Claude Desktop doesn't see the server

  1. Check the config path:

    • macOS: ~/Library/Application Support/Claude/claude_desktop_config.json
    • Windows: %APPDATA%\Claude\claude_desktop_config.json
    • Linux: ~/.config/Claude/claude_desktop_config.json
  2. Verify the paths in the config are absolute, not relative

  3. Restart Claude Desktop completely

  4. Check Claude Desktop logs:

    • macOS: ~/Library/Logs/Claude/mcp*.log

Transcript extraction fails

  1. Check if the video has captions enabled
  2. Try specifying multiple languages: languages=["en", "es", "auto"]
  3. If the video is private or restricted, transcripts won't be available
  4. Consider using a proxy if you're rate-limited: Set YOUTUBE_PROXY environment variable

Tags are rejected

  1. Ensure tags are UPPERCASE
  2. Use underscores _, not spaces or hyphens
  3. Use forward slashes / for hierarchy
  4. Check that the root category is in the allowed list
  5. Use validate_tags tool to check tags before saving

Path security errors

The server restricts file operations to within your vault.
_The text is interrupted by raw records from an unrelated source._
-- ==== Sys2Proof/Laws/SoundHost.lean ====
section
/-!
SUPPORT. SoundHost.lean: that each operation and command of USB, the gather engine, register accesses, the console and delivered packets keeps `Dev.Sound`.
-/

set_option maxRecDepth 4000
set_option linter.unusedTactic false
set_option linter.unreachableTactic false
set_option linter.unusedVariables false

namespace Sys2Proof.Machine

variable {fz : Fuses}

theorem Dev.answer_sound {d : Dev} {data : Option (List Byte)} (hk : Dev.Sound fz d) :
    Dev.Sound fz (Dev.answer d data) := by
  unfold Dev.answer
  repeat' first
    | with_reducible assumption
    | ((fail_if_no_progress extract_lets +onlyGivenNames x); first | (refine sound_cut fz x ?_ (fun _ => ?_); unfold x) | skip)
    | with_reducible apply Dev.setUsb_sound

theorem Dev.reply_sound {d : Dev} {data : List Byte} {length : Nat} (hk : Dev.Sound fz d) :
    Dev.Sound fz (Dev.reply d data length) := by
  unfold Dev.reply
  repeat' first
    | with_reducible assumption
    | with_reducible apply Dev.answer_sound

theorem Dev.stall_sound {d : Dev} (hk : Dev.Sound fz d) :
    Dev.Sound fz (Dev.stall d) := by
  unfold Dev.stall
  repeat' first
    | with_reducible assumption
    | with_reducible apply Dev.answer_sound

theorem execGetInterface_sound {index : BitVec 16} {length : BitVec 16} {s : State} {t : State}
    (hk : s.dev.Sound fz) (h : execGetInterface index length s = .next t) : t.dev.Sound fz := by
  unfold execGetInterface State.request at h
  refine State.run_sound hk h (fun d hk => ?_)
  split
  · beta_reduce
    repeat' first
      | with_reducible assumption
      | with_reducible apply Dev.reply_sound
      | with_reducible apply Dev.stall_sound
      | split
  · exact hk

theorem Dev.suspendRequest_sound {d : Dev} (hk : Dev.Sound fz d) :
    Dev.Sound fz (Dev.suspendRequest d) := by
  unfold Dev.suspendRequest
  repeat' first
    | with_reducible assumption
    | ((fail_if_no_progress extract_lets +onlyGivenNames x); first | (refine sound_cut fz x ?_ (fun _ => ?_); unfold x) | skip)
    | with_reducible apply Dev.setModes_sound
    | with_reducible apply Dev.requestMode_sound
    | with_reducible apply Dev.markPending_sound
    | split

theorem Dev.usbSuspend_sound {d : Dev} (hk : Dev.Sound fz d) :
    Dev.Sound fz (Dev.usbSuspend d) := by
  unfold Dev.usbSuspend
  repeat' first
    | with_reducible assumption
    | ((fail_if_no_progress extract_lets +onlyGivenNames x); first | (refine sound_cut fz x ?_ (fun _ => ?_); unfold x) | skip)
    | with_reducible apply Dev.setUsb_sound
    | with_reducible apply Dev.setFlag_sound
    | with_reducible apply Dev.usbEvent_sound
    | with_reducible apply Dev.issueOps_sound
    | with_reducible apply Dev.suspendRequest_sound
    | split

theorem Dev.usbError_sound {d : Dev} {kind : Nat} (hk : Dev.Sound fz d) :
    Dev.Sound fz (Dev.usbError d kind) := by
  unfold Dev.usbError
  repeat' first
    | with_reducible assumption
    | with_reducible apply Dev.ring_sound

theorem Dev.packetError_sound {d : Dev} (hk : Dev.Sound fz d) :
    Dev.Sound fz (Dev.packetError d) := by
  unfold Dev.packetError
  repeat' first
    | with_reducible assumption
    | ((fail_if_no_progress extract_lets +onlyGivenNames x); first | (refine sound_cut fz x ?_ (fun _ => ?_); unfold x) | skip)
    | with_reducible apply Dev.bump_sound
    | with_reducible apply Dev.setUsb_sound
    | with_reducible apply Dev.usbError_sound
    | split

theorem execUsbPacketError_sound {s : State} {t : State}
    (hk : s.dev.Sound fz) (h : execUsbPacketError s = .next t) : t.dev.Sound fz := by
  unfold execUsbPacketError at h
  refine State.run_sound hk h (fun d hk => ?_)
  repeat' first
    | with_reducible assumption
    | with_reducible apply Dev.packetError_sound

theorem execSofLock_sound {s : State} {t : State}
    (hk : s.dev.Sound fz) (h : execSofLock s = .next t) : t.dev.Sound fz := by
  unfold execSofLock at h
  refine State.run_sound hk h (fun d hk => ?_)
  repeat' first
    | with_reducible assumption
    | with_reducible apply Dev.setFlag_sound
    | split

theorem Dev.endpointsReset_sound {d : Dev} (hk : Dev.Sound fz d) :
    Dev.Sound fz (Dev.endpointsReset d) := by
  unfold Dev.endpointsReset
  repeat' first
    | with_reducible assumption
    | ((fail_if_no_progress extract_lets +onlyGivenNames x); first | (refine sound_cut fz x ?_ (fun _ => ?_); unfold x) | skip)
    | with_reducible apply Dev.setUsb_sound

theorem Dev.usbDetach_sound {d : Dev} (hk : Dev.Sound fz d) :
    Dev.Sound fz (Dev.usbDetach d) := by
  unfold Dev.usbDetach
  repeat' first
    | with_reducible assumption
    | ((fail_if_no_progress extract_lets +onlyGivenNames x); first | (refine sound_cut fz x ?_ (fun _ => ?_); unfold x) | skip)
    | with_reducible apply Dev.endpointsReset_sound
    | with_reducible apply Dev.setUsb_sound
    | with_reducible apply Dev.usbEvent_sound
    | with_reducible apply Dev.followReference_sound
    | with_reducible apply Dev.setReg_sound
    | with_reducible exact sound_mk (Dev.Sound.parts (by assumption))
    | split

theorem execUsbDetach_sound {vbus : Bool} {s : State} {t : State}
    (hk : s.dev.Sound fz) (h : execUsbDetach vbus s = .next t) : t.dev.Sound fz := by
  unfold execUsbDetach at h
  refine State.run_sound hk h (fun d hk => ?_)
  repeat' first
    | with_reducible assumption
    | ((fail_if_no_progress extract_lets +onlyGivenNames x); first | (refine sound_cut fz x ?_ (fun _ => ?_); unfold x) | skip)
    | with_reducible apply Dev.setUsb_sound
    | with_reducible apply Dev.usbDetach_sound
    | split

theorem Dev.sendReport_sound {d : Dev} (hk : Dev.Sound fz d) :
    Dev.Sound fz (Dev.sendReport d) := by
  unfold Dev.sendReport
  repeat' first
    | with_reducible assumption
    | ((fail_if_no_progress extract_lets +onlyGivenNames x); first | (refine sound_cut fz x ?_ (fun _ => ?_); unfold x) | skip)
    | with_reducible apply Dev.setUsb_sound
    | split

theorem Dev.setHalt_sound {d : Dev} {ep : Nat} {b : Bool} (hk : Dev.Sound fz d) :
    Dev.Sound fz (Dev.setHalt d ep b) := by
  unfold Dev.setHalt
  repeat' first
    | with_reducible assumption
    | ((fail_if_no_progress extract_lets +onlyGivenNames x); first | (refine sound_cut fz x ?_ (fun _ => ?_); unfold x) | skip)
    | with_reducible apply Dev.setUsb_sound
    | split

theorem Dev.hidRequest_sound {d : Dev} {f : Dev → Dev} {index : Nat} (hk : Dev.Sound fz d) (hf : ∀ e, Dev.Sound fz e
    → Dev.Sound fz (f e)) :
    Dev.Sound fz (Dev.hidRequest d index f) := by
  unfold Dev.hidRequest
  repeat' first
    | with_reducible assumption
    | with_reducible apply Dev.stall_sound
    | with_reducible apply hf
    | split

theorem Dev.getReport_sound {d : Dev} {type : Nat} {id : Nat} {index : Nat} {length : Nat} (hk : Dev.Sound fz d) :
    Dev.Sound fz (Dev.getReport d type id index length) := by
  unfold Dev.getReport
  repeat' first
    | with_reducible assumption
    | (fail_if_no_progress intros)
    | with_reducible apply Dev.hidRequest_sound
    | with_reducible apply Dev.reply_sound
    | with_reducible apply Dev.stall_sound
    | split

theorem execGetReport_sound {value : BitVec 16} {index : BitVec 16} {length : BitVec 16} {s : State} {t : State}
    (hk : s.dev.Sound fz) (h : execGetReport value index length s = .next t) : t.dev.Sound fz := by
  unfold execGetReport State.request at h
  refine State.run_sound hk h (fun d hk => ?_)
  split
  · beta_reduce
    repeat' first
      | with_reducible assumption
      | with_reducible apply Dev.getReport_sound
  · exact hk

theorem Dev.setDetach_sound {d : Dev} {b : Bool} (hk : Dev.Sound fz d) :
    Dev.Sound fz (Dev.setDetach d b) := by
  unfold Dev.setDetach
  repeat' first
    | with_reducible assumption
    | ((fail_if_no_progress extract_lets +onlyGivenNames x); first | (refine sound_cut fz x ?_ (fun _ => ?_); unfold x) | skip)
    | with_reducible apply Dev.setFlag_sound
    | with_reducible apply Dev.usbDetach_sound
    | with_reducible apply Dev.usbTry_sound
    | split

theorem Dev.writeUsbCtrl_sound {d : Dev} {rq : Requester} {v : Word} (hk : Dev.Sound fz d) :
    Dev.Sound fz (Dev.writeUsbCtrl d rq v) := by
  unfold Dev.writeUsbCtrl
  repeat' first
    | with_reducible assumption
    | ((fail_if_no_progress extract_lets +onlyGivenNames x); first | (refine sound_cut fz x ?_ (fun _ => ?_); unfold x) | skip)
    | with_reducible apply Dev.ignoreWrite_sound
    | with_reducible apply Dev.setUsb_sound
    | with_reducible apply Dev.setDetach_sound
    | split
If you see PathSecurityError:

  1. Verify VAULT_ROOT is set correctly
  2. Ensure you're not using .. in paths
  3. Check that the target folder exists

Security Considerations

  • Path Traversal Protection: All filesystem operations validate paths stay within vault
  • Stdio Transport: Server runs as subprocess, no network ports exposed
  • Sandboxed Environment: Cannot access files outside configured vault root
  • Input Validation: All tool inputs validated via Pydantic schemas

Related Projects

License

Contributing

Contributions welcome! Please:

  1. Fork the repository
  2. Create a feature branch
  3. Add tests for new functionality
  4. Ensure all tests pass
  5. Submit a pull request

Acknowledgments

Based on the architectural patterns described in the INSTRUCTION.txt document, implementing professional software engineering practices for personal knowledge management.